Permasalahan utama yang dihadapi di daerah perlindungan laut adalah kurangnya pengawasan. Oleh sebab itu pada collective choice level terdapat usulan baru untuk meningkatkan sistem pengawasan yaitu penggabungan team pengawas sumberdaya ditingkat kabupaten yang bekerja bersama dalam melakukan pengawasan. Komposisi team pengawas tersebut merupakan unsur pemerintahan, seperti DKP, Polairut, TNW dan Kepolisian. Penggabungan ini dimaksudkan agar patroli pengawas lebih efisien dan terjalin kerjasama antar personil sehingga memudahkan koordinasi dilapangan. Pada opreational choice level terdapat team pengawas tingkat desa dari unsur masyarakat dan nelayan. Setiap pengawasan yang dilakukan akan selalu berkoordinasi kepada team pengawas pada tingkat kabupaten sehingga dalam proses pelaporan lebih cepat.
Sebelumnya pengambilan kebijakan penuh dalam pengelolaan ekosistem terumbu karang DPL di P.Kaledupa berada ditangan pemerintah. Namun, dalam prinsip ko-manajemen pemerintah dan masyarakat memiliki tugas dan fungsi yang sama dalam pengelolaan. Oleh sebab itu untuk mencapai tujuan tersebut pemerintah dan masyarakat memiliki wewenang dan otoritas yang sama karena memiliki kepemilikan hak atas sumberdaya, hal ini sesuai dengan prinsip pengelolaan yang dikemukakan oleh Ruddle & Satria (2010) yaitu salah satu pemberian wewenang pengelolaan sumberdaya dapat diberikan kepada kepemilikan hak atas sumberdaya.
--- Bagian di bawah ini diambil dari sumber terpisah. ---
/-- The steward of a retired cluster stops; its dirty lines are written back, or lost and logged (R491). -/
def retireCore (p : Nat) (s : State) : State :=
  let s1 := whenDo (decide ((coreOf s p).run = .executing) || decide ((coreOf s p).run = .waiting)) (stopClock 1 p) s
  let s2 := dropAccess p (flushCore p s1)
  putCore p { coreOf s2 p with run := .halted, parked := true, gated := true, miss := none, await := none } s2

/-- The spare's steward takes over a logical cluster (R491). -/
def takeOverCore (q : Nat) (s : State) : State := setBit (startCore q s) (stwStatus q) 3

/-! ### Registers of the window (R492 to R497, R668) -/

/-- STW_DBELL: lines 16 to 31 (R494). -/
def doorbellWrite (p : Nat) (v : Word) (s : State) : State :=
  (List.range 16).foldl (fun acc i => if v.getLsbD i then raiseLine p (16 + i) acc else acc) s

/-- The debug registers are exposed (R668). -/
def dbgOpen (s : State) (p : Nat) : Bool :=
  let c := coreOf s p
  (c.run = .halted || c.run = .stopped) && (c.priv ≠ 2 || granted s 1)

/-- A write of a debug register at STW offset `o`; none with an error response. A write while the registers are not
exposed has no effect (R668). -/
def stwDbgWrite (p o : Nat) (v : Word) (s : State) : Option State :=
  let c := coreOf s p
  if !dbgOpen s p then some s
  else if 0x40100 ≤ o ∧ o < 0x40160 then some (putCore p (gWrite ((o - 0x40100) / 4) v c) s)
  else if o = 0x40160 then some (putCore p { c with preds := BitVec.ofNat 4 (fld v 0 4) } s)
  else if o = 0x40164 ∧ v.toNat % 4 = 0 then some (putCore p { c with pc := v } s)
  else none

/-- STW_STATUS.RUN code. -/
def runCode (r : Run) : Nat :=
  match r with
  | .halted => 0
  | .executing => 1
  | .waiting => 2
  | .stopped => 3

/-- What a read of the window returns for registers that show the steward itself; `none` with an error response. -/
def stwView (s : State) (p o : Nat) : Option (Option Word) :=
  let c := coreOf s p
  if o = 4 then
    some (some (BitVec.ofNat 32 (runCode c.run + 4 * rdFld s (stwStatus p) 2 4 + 2 ^ 6 * c.priv + 2 ^ 8 * c.cause)))
  else if o = 8 then some (some (if c.run = .halted ∨ c.run = .stopped then c.pc else 0))
  else if 0x40100 ≤ o ∧ o < 0x40168 then
    if !dbgOpen s p then some none
    else if o = 0x40160 then some (some (c.preds.setWidth 32))
    else if o = 0x40164 then some (some c.pc)
    else some (some (gRead c ((o - 0x40100) / 4)))
  else none

end Sys2Proof.Machine
end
Jika dihubungkan dalam ko-manajemen berarti pemerintah dan masyarakatlah yang memeiliki kepemilikan hak atas sumberdaya tersebut.
2. Hak (Right)
Proses pengelolaan berawal dari perencanaan, implementasi, monitoring dan evaluasi. Dalam proses tersebut keterlibatan masyarakat sangat penting untuk keberhasilan pengelolaan. Berdasarkan hasil identifikasi hak pengelolaan ekosistem terumbu karang di DPL Pulau Kaledupa, masyarakat memiliki hak untuk ikut serta dalam pengelolaan. Namun, kenyataannya masyarakat hanya berperan aktif dalam proses perencanaan setelah itu pemerintah yang mengambil alih seluruh proses pengelolaan. Oleh sebab itu agar lebih efektif masyarakat harus memiliki hak pengelolaan yang sama dengan pemerintah karena terbukti kurangnya keterlibatan masyarakat dalam pengelolaan menyebabkan kegiatan pengawasan tidak berjalan dengan optimal.